Весною, поковыряв маленько землю на огороде вокруг дома, левонтьевские возводили изгородь из жердей, хворостин, старых досок. Но зимой все это постепенно исчезало в утробе русской печи, раскорячившейся посреди избы Левонтия.

Танька левонтьевская так говаривала по этому поводу, шумя беззубым ртом:

— Зато как тятька шурунет нас — бегишь и не запнешша.

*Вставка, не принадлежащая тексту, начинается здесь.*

theorem step_of_wellFormed_eq_false {s : State} (h : s.cfg.wellFormed = false) :
    step s = .refused .configIllFormed := by
  obtain ⟨-, hstep⟩ | ⟨hwf, -⟩ | ⟨hwf, -⟩ | ⟨hwf, -⟩ := step_cases s
  · exact hstep
  all_goals exact absurd hwf (Bool.eq_false_iff.mp h)

/-- Settles O6: the checks of `wellFormed` are the constraints of R11 in another order. Two of R11's constraints need no
check: `SYNC_REV = bitrev16(SYNC_FWD)` defines `syncRev`, and `SILENCE_MIN >= 0` is its type. -/
theorem illFormedConfigurationRefused : Obligations.IllFormedConfigurationRefused := by
  refine ⟨fun c => (Config.wellFormed_iff c).trans ⟨?_, ?_⟩, fun _ => step_of_wellFormed_eq_false⟩
  · rintro ⟨hframe, ⟨hsync, hfit⟩, hscale, hfrac, ⟨hpos, hle⟩, hqueue, hne⟩
    exact ⟨hframe, hsync, hfit, hpos, hle, hscale, hqueue, rfl, hne, hfrac, Nat.zero_le _⟩
  · rintro ⟨hframe, hsync, hfit, hpos, hle, hscale, hqueue, -, hne, hfrac, -⟩
    exact ⟨hframe, ⟨hsync, hfit⟩, hscale, hfrac, ⟨hpos, hle⟩, hqueue, hne⟩

end Sys2Proof.Machine
end

section
/-! ## What the host sees of an unconfigured block, and the registers only INIT writes (10_state.md R21 to R23, R47) -/

namespace Sys2Proof

open Machine

/-- Settles O26: of the ends each of the three commands can have, only the refusal is one of an unconfigured block. -/
theorem unconfiguredCommandsRefused : Obligations.UnconfiguredCommandsRefused := by
  intro s hno
  have hok : s.cfgOk ≠ true := Bool.eq_false_iff.mp hno
  refine ⟨fun v => ?_, fun p => ?_, ?_⟩
  · exact ((exec_sample_cases v s).resolve_left fun h => hok h.1).2
  · exact ((exec_setpos_cases p s).resolve_left fun h => hok h.1).2
  · obtain ⟨h, -⟩ | ⟨h, -⟩ | ⟨h, -⟩ | ⟨-, hpop⟩ := exec_pop_cases s
    · exact absurd h hok
    · exact absurd h hok
    · exact absurd h hok
    · exact hpop

/-- What a command other than INIT leaves before its response: the state as it was, or the work of SETPOS, SAMPLE or a
POP that found a record, each in a configured block only (R212 to R215). -/
inductive CommandEffect (s : State) : State → Prop
  | nothing : CommandEffect s s
  | setPos (p : Position) (hok : s.cfgOk = true) : CommandEffect s (s.setPos p)
  | sample (v : Sample) (hok : s.cfgOk = true) : CommandEffect s (processSample s v)
  | dequeue (hok : s.cfgOk = true) (hunread : s.qCount ≠ 0#16) : CommandEffect s s.dequeue

/-- A command other than INIT that goes on is one of these effects, then its response. -/
theorem exec_next_effect {i : Instr} {s t : State} (hi : ∀ seed cap, i ≠ .init seed cap) (h : exec i s = .next t) :
    ∃ u, CommandEffect s u ∧ ∃ st r, t = u.respond st r := by
  have ends {u : State} {st : Status} {r : Option FrameRecord} (hu : CommandEffect s u)
      (he : exec i s = .next (u.respond st r)) : ∃ u, CommandEffect s u ∧ ∃ st r, t = u.respond st r :=
    ⟨u, hu, st, r, Host.Outcome.next.inj (h.symm.trans he)⟩
  obtain ⟨seed, cap, rfl⟩ | ⟨p, rfl⟩ | ⟨v, rfl⟩ | rfl | ⟨-, -, -, -, he, -⟩ := exec_cases i s
  · exact absurd rfl (hi seed cap)
  · obtain ⟨hok, he⟩ | ⟨-, he⟩ := exec_setpos_cases p s
    · exact ends (.setPos p hok) he
    · exact ends .nothing he
  · obtain ⟨hok, he⟩ | ⟨-, he⟩ := exec_sample_cases v s
    · exact ends (.sample v hok) he
    · exact ends .nothing he
  · obtain ⟨-, -, he⟩ | ⟨hok, hunread, r, -, he⟩ | ⟨-, -, -, he⟩ | ⟨-, he⟩ := exec_pop_cases s
    · exact ends .nothing he
    · exact ends (.dequeue hok hunread) he
    · rw [he] at h; cases h
    · exact ends .nothing he
  · exact ends .nothing he

/-- INIT always goes on: it constructs the decoder from valid operands, or leaves the failed block (R211). -/
theorem exec_init_next {seed : BitVec 48} {cap : BitVec 16} {s t : State} (h : exec (.init seed cap) s = .next t) :
    ((1 ≤ cap.toNat ∧ cap.toNat ≤ s.cfg.queueMax) ∧ t = (s.construct seed cap).respond .ok none) ∨
      t = s.failInit.respond .configError none := by
  obtain ⟨⟨-, hcap⟩, he⟩ | ⟨-, he⟩ := exec_init_cases seed cap s
  · exact .inl ⟨hcap, Host.Outcome.next.inj (h.symm.trans he)⟩
  · exact .inr (Host.Outcome.next.inj (h.symm.trans he))

/-- The parameters and the configuration registers are the same (R10, R21 to R23). -/
structure SameConfiguration (s t : State) : Prop where
  cfg : t.cfg = s.cfg
  ok : t.cfgOk = s.cfgOk
  err : t.cfgErr = s.cfgErr
  cap : t.qCap = s.qCap

theorem CommandEffect.sameConfiguration {s u : State} (h : CommandEffect s u) : SameConfiguration s u := by
  cases h with
  | nothing => exact ⟨rfl, rfl, rfl, rfl⟩
  | setPos p _ => exact ⟨rfl, rfl, rfl, rfl⟩
  | sample v _ => exact ⟨processSample_cfg s v, processSample_cfgOk s v, processSample_cfgErr s v, processSample_qCap s v⟩
  | dequeue _ _ => exact ⟨rfl, rfl, rfl, rfl⟩

theorem exec_sameConfiguration {i : Instr} {s t : State} (hi : ∀ seed cap, i ≠ .init seed cap)
    (h : exec i s = .next t) : SameConfiguration s t := by
  obtain ⟨u, hu, st, r, rfl⟩ := exec_next_effect hi h
  obtain ⟨hcfg, hok, herr, hcap⟩ := hu.sameConfiguration
  exact ⟨hcfg, hok, herr, hcap⟩

theorem exec_init_cfg {seed : BitVec 48} {cap : BitVec 16} {s t : State} (h : exec (.init seed cap) s = .next t) :
    t.cfg = s.cfg := by
  obtain ⟨-, rfl⟩ | rfl := exec_init_next h <;> rfl

/-- Settles O23: both ends of INIT keep the parameters, and every other command keeps the configuration registers too. -/
theorem onlyInitWritesConfiguration : Obligations.OnlyInitWritesConfiguration := by
  intro i s t h
  refine ⟨?_, fun hi => ?_⟩
  · by_cases hi : ∃ seed cap, i = .init seed cap
    · obtain ⟨seed, cap, rfl⟩ := hi
      exact exec_init_cfg h
    · exact (exec_sameConfiguration (fun seed cap e => hi ⟨seed, cap, e⟩) h).cfg
  · obtain ⟨-, hok, herr, hcap⟩ := exec_sameConfiguration hi h
    exact ⟨hok, herr, hcap⟩

end Sys2Proof
end

section
/-! ## The invariant (10_state.md R45)

An unconfigured block is one state up to the host's side, which meets the invariant (`unconfigured_invariant`).
A configured one keeps it part by part. The host's side alone never matters (`Invariant.withPort`). -/

namespace Sys2Proof

open Machine

/-! ### The unconfigured block -/

/-- The hard-reset values meet the invariant, with either value of `cfg_err` (R280, R282). -/
theorem unconfigured_invariant {c : Config} (hc : c.wellFormed = true) (ins : List HostInput) (err : Bool)
    (rsp : Option Response) : Invariant { State.hardResetValue c ins with cfgErr := err, rsp := rsp } := by
  have hassembly : AssemblyOk { State.hardResetValue c ins with cfgErr := err, rsp := rsp } := .of_zero rfl
  have hlimit : (0#64).toNat = 3 * (0#64).toNat / 4 := by decide
  exact
    { config := hc
      envelope := ⟨Nat.le_refl _, Nat.le_refl _⟩
      period := ⟨Nat.two_pow_pos 49, hlimit⟩
      queue := fun h => absurd h Bool.false_ne_true
      slots := ⟨List.Pairwise.nil, fun _ h => absurd h List.not_mem_nil⟩
      payload := hassembly.payload
      window := hassembly.window
      firstBit := hassembly.firstBit
      unconfigured := fun _ => rfl
      error := fun _ => rfl }

/-- Settles O12: the values of R10 meet R11. -/
theorem resetMeetsInvariant : Obligations.ResetMeetsInvariant :=
  unconfigured_invariant (c := defaultConfig) (by decide) [] false none

/-! ### The host's side -/

/-- No part of the invariant speaks of the inputs and the response by themselves. -/
theorem Invariant.withPort {s : State} (h : Invariant s) (ins : List HostInput) (rsp : Option Response) :
    Invariant { s with inputs := ins, rsp := rsp } where
  config := h.config
  envelope := ⟨h.envelope.lo, h.envelope.hi⟩
  period := ⟨h.period.bound, h.period.limit⟩
  queue hok := (h.queue hok).congr (SameQueue.refl s) rfl rfl
  slots := ⟨h.slots.wf, h.slots.bound⟩
  payload := h.payload
  window := h.window
  firstBit := h.firstBit
  unconfigured hno := congrArg (fun u : State => { u with inputs := ins, rsp := rsp }) (h.unconfigured hno)
  error := h.error

theorem Invariant.respond {s : State} (h : Invariant s) (st : Status) (r : Option FrameRecord) :
    Invariant (s.respond st r) := h.withPort s.inputs _

/-! ### The configured block -/

theorem Invariant.assembly {s : State} (h : Invariant s) : AssemblyOk s := ⟨h.payload, h.window, h.firstBit⟩

theorem Invariant.cfgErr_eq_false {s : State} (h : Invariant s) (hok : s.cfgOk = true) : s.cfgErr = false :=
  Bool.eq_false_iff.mpr fun herr => Bool.eq_false_iff.mp (h.error herr) hok

/-- What a configured block has to meet; the other clauses speak of an unconfigured one. -/
theorem Invariant.of_configured {s : State} (hok : s.cfgOk = true) (herr : s.cfgErr = false)
    (hconfig : s.cfg.wellFormed = true) (henvelope : EnvelopeOk s) (hperiod : PeriodOk s) (hqueue : QueueOk s)
    (hslots : SlotsOk s) (hassembly : AssemblyOk s) : Invariant s where
  config := hconfig
  envelope := henvelope
  period := hperiod
  queue _ := hqueue
  slots := hslots
  payload := hassembly.payload
  window := hassembly.window
  firstBit := hassembly.firstBit
  unconfigured hno := absurd hok (Bool.eq_false_iff.mp hno)
  error h := absurd h (Bool.eq_false_iff.mp herr)

theorem SameQueue.slots {s t : State} (h : SameQueue s t) : t.slots = s.slots := by
  obtain ⟨-, -, -, hslots⟩ := h
  exact hslots

/-- The parts of a state that `SlotsOk` speaks of. -/
theorem SlotsOk.congr {s t : State} (h : SlotsOk s) (hs : t.slots = s.slots)
    (hm : t.cfg.queueMax = s.cfg.queueMax) : SlotsOk t :=
  ⟨by rw [hs]; exact h.wf, by rw [hs, hm]; exact h.bound⟩

/-- A limit computed from a legal period goes with it (R135, R211). -/
theorem PeriodOk.of_limitOf {s : State} (hb : s.period.toNat < 2 ^ 49) (hl : s.limit = limitOf s.period) : PeriodOk s :=
  ⟨hb, by rw [hl, limitOf_toNat]⟩

/-- A valid INIT empties the queue of a legal capacity; the slots it keeps were legal before (R211). -/
theorem construct_invariant {s : State} (h : Invariant s) (seed : BitVec 48) {cap : BitVec 16}
    (hpos : 1 ≤ cap.toNat) (hmax : cap.toNat ≤ s.cfg.queueMax) : Invariant (s.construct seed cap) :=
  have hseed : (seedRaw seed).toNat < 2 ^ 49 := by
    rw [seedRaw_toNat]
    exact seed.isLt.trans (by decide)
  .of_configured rfl rfl h.config ⟨Nat.le_refl _, Nat.le_refl _⟩ (.of_limitOf hseed rfl)
    { cap_pos := hpos
      cap_max := hmax
      wr := hpos
      rd := hpos
      count := Nat.zero_le _
      ring := (Nat.zero_mod _).symm
      unread := fun k hk => absurd hk (Nat.not_lt_zero k) }
    (h.slots.congr rfl rfl) (.of_zero rfl)

theorem setPos_invariant {s : State} (h : Invariant s) (hok : s.cfgOk = true) (p : Position) :
    Invariant (s.setPos p) :=
  .of_configured hok (h.cfgErr_eq_false hok) h.config ⟨h.envelope.lo, h.envelope.hi⟩ ⟨h.period.bound, h.period.limit⟩
    ((h.queue hok).congr (SameQueue.refl s) rfl rfl) (h.slots.congr rfl rfl) (h.assembly.congr rfl rfl rfl rfl)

Сам Левонтий в теплые вечера выходил на улицу в штанах, державшихся на единственной старинной медной пуговице с двумя орлами, и в бязевой рубахе, вовсе без пуговиц. Садился на истюканный топором чурбак, изображавший крыльцо, курил, смотрел, и если моя бабушка корила его в окошко за безделье, перечисляла работу, которую он должен был, по ее разумению, сделать в доме и вокруг дома, Левонтий только благодушно почесывался.

— Я, Петровна, слободу люблю! — И обводил рукою вокруг себя: — Хорошо! Ништо глаз не угнетает!

Левонтий любил меня, жалел. Главная цель моей жизни была прорваться в дом Левонтия после его получки. Сделать это не так-то просто. Бабушка знает все мои повадки наперед.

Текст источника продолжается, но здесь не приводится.